▶ [WORK REQUEST]
Say how many lines in the entries below mention "hptr", with no other words.

▶ [RECORDS PROVIDED]
/-- The stack range check (decision D6): a push at SP = 0 and a pop at SP = 255 raise StackOutOfRange with the SP that could not be
moved, at any PC; for POP R7, whose SP first becomes the popped byte, it is the popped byte that must not be 255 (decision D13). -/
def Obligations.StackRangeCheckRaises : Prop :=
  (∀ (s : State) (r : Reg), s.sp = 0 →
    exec (.push (regByte r)) s = .next (fatalStop ⟨.stackOutOfRange, 0⟩ s) ∧
    exec (.call (regByte r)) s = .next (fatalStop ⟨.stackOutOfRange, 0⟩ s)) ∧
  (∀ (s : State) (r : Reg), r ≠ 7 → s.sp = 255 →
    exec (.pop (regByte r)) s = .next (fatalStop ⟨.stackOutOfRange, 255⟩ s)) ∧
  (∀ s : State, s.memRead s.sp = 255 →
    exec (.pop (regByte 7)) s = .next (fatalStop ⟨.stackOutOfRange, 255⟩ s)) ∧
  (∀ s : State, s.sp = 255 → exec .ret s = .next (fatalStop ⟨.stackOutOfRange, 255⟩ s))

/-- `Seq(k)` (decision D3): an instruction whose sequential next PC, or CALL's return address, would exceed 255 raises
PCOutOfRange(PC), when its operands are in range and its stack check passes; a conditional jump only when it is not taken. -/
def Obligations.SequentialAddressPastTheTopRaises : Prop :=
  (∀ (s : State) (r q : Reg) (b : Byte), s.pc.toNat + 3 > 255 →
    let stop : Result := .next (fatalStop ⟨.pcOutOfRange, s.pc⟩ s)
    exec (.ldi (regByte r) b) s = stop ∧ exec (.mul (regByte r) (regByte q)) s = stop ∧
    exec (.add (regByte r) (regByte q)) s = stop ∧ exec (.cmp (regByte r) (regByte q)) s = stop) ∧
  (∀ (s : State) (r : Reg), s.pc.toNat + 2 > 255 →
    let stop : Result := .next (fatalStop ⟨.pcOutOfRange, s.pc⟩ s)
    exec (.prn (regByte r)) s = stop ∧
    (s.sp ≠ 0 → exec (.push (regByte r)) s = stop ∧ exec (.call (regByte r)) s = stop) ∧
    ((if r = 7 then s.memRead s.sp else s.sp) ≠ 255 → exec (.pop (regByte r)) s = stop) ∧
    (s.fl ≠ .equal → exec (.jeq (regByte r)) s = stop) ∧
    (s.fl = .equal → exec (.jne (regByte r)) s = stop))

/-! ## The instructions' own effects -/

/-- LDI r, imm: the register holds the whole immediate byte; only it and PC change. -/
def Obligations.LdiLoadsTheImmediate : Prop :=
  ∀ (s : State) (r : Reg) (b : Byte), s.pc.toNat + 3 ≤ 255 →
    ∃ t, exec (.ldi (regByte r) b) s = .next t ∧
      t.reg r = b ∧ t.pc.toNat = s.pc.toNat + 3 ∧
      KeepsRegsBut [r] s t ∧ KeepsMem s t ∧ t.fl = s.fl ∧ KeepsControl s t ∧ t.out = s.out

/-- PRN r: OUT gains the register's value at its end; only it and PC change. -/
def Obligations.PrnEmitsTheRegister : Prop :=
  ∀ (s : State) (r : Reg), s.pc.toNat + 2 ≤ 255 →
    ∃ t, exec (.prn (regByte r)) s = .next t ∧
      t.out = s.out ++ [s.reg r] ∧ t.pc.toNat = s.pc.toNat + 2 ∧
      KeepsRegsBut [] s t ∧ KeepsMem s t ∧ t.fl = s.fl ∧ KeepsControl s t

/-- HLT, at any address: RUNNING is cleared, PC is (PC + 1) mod 256 (that it wraps is decision D3), nothing else changes. -/
def Obligations.HltStopsTheCore : Prop :=
  ∀ s : State,
    ∃ t, exec .hlt s = .next t ∧
      t.running = false ∧ t.pc.toNat = (s.pc.toNat + 1) % 256 ∧
      KeepsRegsBut [] s t ∧ KeepsMem s t ∧ t.fl = s.fl ∧ t.fault = s.fault ∧ t.err = s.err ∧ t.out = s.out

/-- MUL d, s: the destination holds the low byte of the product of the two old values; only it and PC change. -/
def Obligations.MulWritesTheLowByteOfTheProduct : Prop :=
  ∀ (s : State) (d r : Reg), s.pc.toNat + 3 ≤ 255 →
    ∃ t, exec (.mul (regByte d) (regByte r)) s = .next t ∧
      (t.reg d).toNat = ((s.reg d).toNat * (s.reg r).toNat) % 256 ∧ t.pc.toNat = s.pc.toNat + 3 ∧
      KeepsRegsBut [d] s t ∧ KeepsMem s t ∧ t.fl = s.fl ∧ KeepsControl s t ∧ t.out = s.out

/-- ADD d, s: the destination holds the sum of the two old values modulo 256; only it and PC change, no flag does. -/
def Obligations.AddWritesTheSumModulo256 : Prop :=
  ∀ (s : State) (d r : Reg), s.pc.toNat + 3 ≤ 255 →
    ∃ t, exec (.add (regByte d) (regByte r)) s = .next t ∧
      (t.reg d).toNat = ((s.reg d).toNat + (s.reg r).toNat) % 256 ∧ t.pc.toNat = s.pc.toNat + 3 ∧
      KeepsRegsBut [d] s t ∧ KeepsMem s t ∧ t.fl = s.fl ∧ KeepsControl s t ∧ t.out = s.out
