theorem push_frame (s : State) (a v p : Byte) :
    KeepsRegsBut [7] s ((s.push a v).setPc p) ∧ KeepsMemBut a s ((s.push a v).setPc p) ∧
      ((s.push a v).setPc p).fl = s.fl ∧ KeepsControl s ((s.push a v).setPc p) ∧
      ((s.push a v).setPc p).out = s.out := by
  refine ⟨fun q hq => ?_, fun x hx => ?_, rfl, ⟨rfl, rfl, rfl⟩, rfl⟩
  · rw [State.reg_setPc, State.reg_push, if_neg fun h => hq (by simp [h, spReg_eq])]
  · rw [State.memRead_setPc, State.memRead_push, if_neg hx]

/-! ## LDI, PRN, HLT -/

/-- Settles O17. -/
theorem ldiLoadsTheImmediate : Obligations.LdiLoadsTheImmediate :=
  fun s r b h => ⟨_, execLdi_next r b h, s.reg_setReg_self r b, toNat_seq h, setReg_frame s r b _⟩

/-- Settles O18. -/
theorem prnEmitsTheRegister : Obligations.PrnEmitsTheRegister :=
  fun _ r h => ⟨_, execPrn_next r h, rfl, toNat_seq h, fun _ _ => rfl, fun _ => rfl, rfl, ⟨rfl, rfl, rfl⟩⟩

/-- Settles O35, case by case of what a step can do: of the effects only PRN's writes OUT. -/
theorem outGrowsByPrnOnly : Obligations.OutGrowsByPrnOnly := by
  intro s t h
  rcases step_cases h with ⟨-, rfl⟩ | ⟨-, f, -, rfl⟩ | ⟨-, i, hd, ⟨f, -, rfl⟩ | he⟩
  · exact .inl rfl
  · exact .inl rfl
  · exact .inl rfl
  · rcases he.output with hout | ⟨r, rfl, hout⟩
    · exact .inl hout
    · exact .inr ⟨r, hd, hout⟩

/-- Settles O19. -/
theorem hltStopsTheCore : Obligations.HltStopsTheCore :=
  fun s => ⟨_, execHlt_next s, rfl, BitVec.toNat_add s.pc 1, fun _ _ => rfl, fun _ => rfl, rfl, rfl, rfl, rfl⟩

/-! ## The ALU -/

/-- Settles O30. -/
theorem aluIntegerLaws : Obligations.AluIntegerLaws := by
  intro u v
  simp only [alu_add, alu_mul]
  refine ⟨BitVec.toNat_add u v, BitVec.toNat_mul u v, BitVec.add_zero u, ?_, BitVec.mul_zero, BitVec.mul_one u,
    BitVec.mul_two, rfl, rfl⟩
  bv_omega

/-- Settles O20. -/
theorem mulWritesTheLowByteOfTheProduct : Obligations.MulWritesTheLowByteOfTheProduct := by
  intro s d r h
  refine ⟨_, execMul_next d r h, ?_, toNat_seq h, setReg_frame s d _ _⟩
  rw [State.reg_setPc, State.reg_setReg_self, alu_mul, BitVec.toNat_mul]

/-- Settles O21. -/
theorem addWritesTheSumModulo256 : Obligations.AddWritesTheSumModulo256 := by
  intro s d r h
  refine ⟨_, execAdd_next d r h, ?_, toNat_seq h, setReg_frame s d _ _⟩
  rw [State.reg_setPc, State.reg_setReg_self, alu_add, BitVec.toNat_add]

/-! ## The stack -/

/-- Settles O22. -/
theorem pushStoresBelowTheOldTop : Obligations.PushStoresBelowTheOldTop := by
  intro s r hs h
  refine ⟨_, execPush_next r hs h, ?_, ?_, toNat_seq h, push_frame s _ _ _⟩
  · rw [State.sp_setPc, State.sp_push, toNat_sub_one_add_one hs]
  · rw [State.memRead_setPc, State.memRead_push, if_pos rfl]
    rfl

/-- Settles O24. -/
theorem callPushesTheReturnAddress : Obligations.CallPushesTheReturnAddress := by
  intro s r hs h
  refine ⟨_, execCall_next r hs h, ?_, ?_, rfl, push_frame s _ _ _⟩
  · rw [State.sp_setPc, State.sp_push, toNat_sub_one_add_one hs]
  · rw [State.memRead_setPc, State.memRead_push, if_pos rfl, toNat_seq h]

theorem popPointer_of_ne {r : Reg} (h : r ≠ 7) (s : State) : popPointer r s = s.sp :=
  if_neg h

theorem popPointer_seven (s : State) : popPointer 7 s = s.memRead s.sp :=
  if_pos rfl

/-- Settles O23. For R7 both writes go to SP, and the second is the one that stays. -/
theorem popLoadsTheTop : Obligations.PopLoadsTheTop := by
  refine ⟨fun s r hr hs h => ?_, fun s hm h => ?_⟩
  · have hptr := popPointer_of_ne hr s
    refine ⟨_, execPop_next r (by rw [hptr]; exact toNat_succ_le hs) h, ?_, ?_, toNat_seq h, pop_frame s r _ _ _⟩
    · rw [State.reg_setPc, State.reg_setSp, spReg_eq, if_neg hr, State.reg_setReg_self]
    · rw [State.sp_setPc, State.sp_setSp, hptr, toNat_add_one hs]
  · have hptr := popPointer_seven s
    refine ⟨_, execPop_next 7 (by rw [hptr]; exact toNat_succ_le hm) h, ?_, toNat_seq h,
      (pop_frame s 7 _ _ _).mono (by simp)⟩
    rw [State.sp_setPc, State.sp_setSp, hptr, toNat_add_one hm]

▶ [ANSWER TO THIS EXERCISE]
6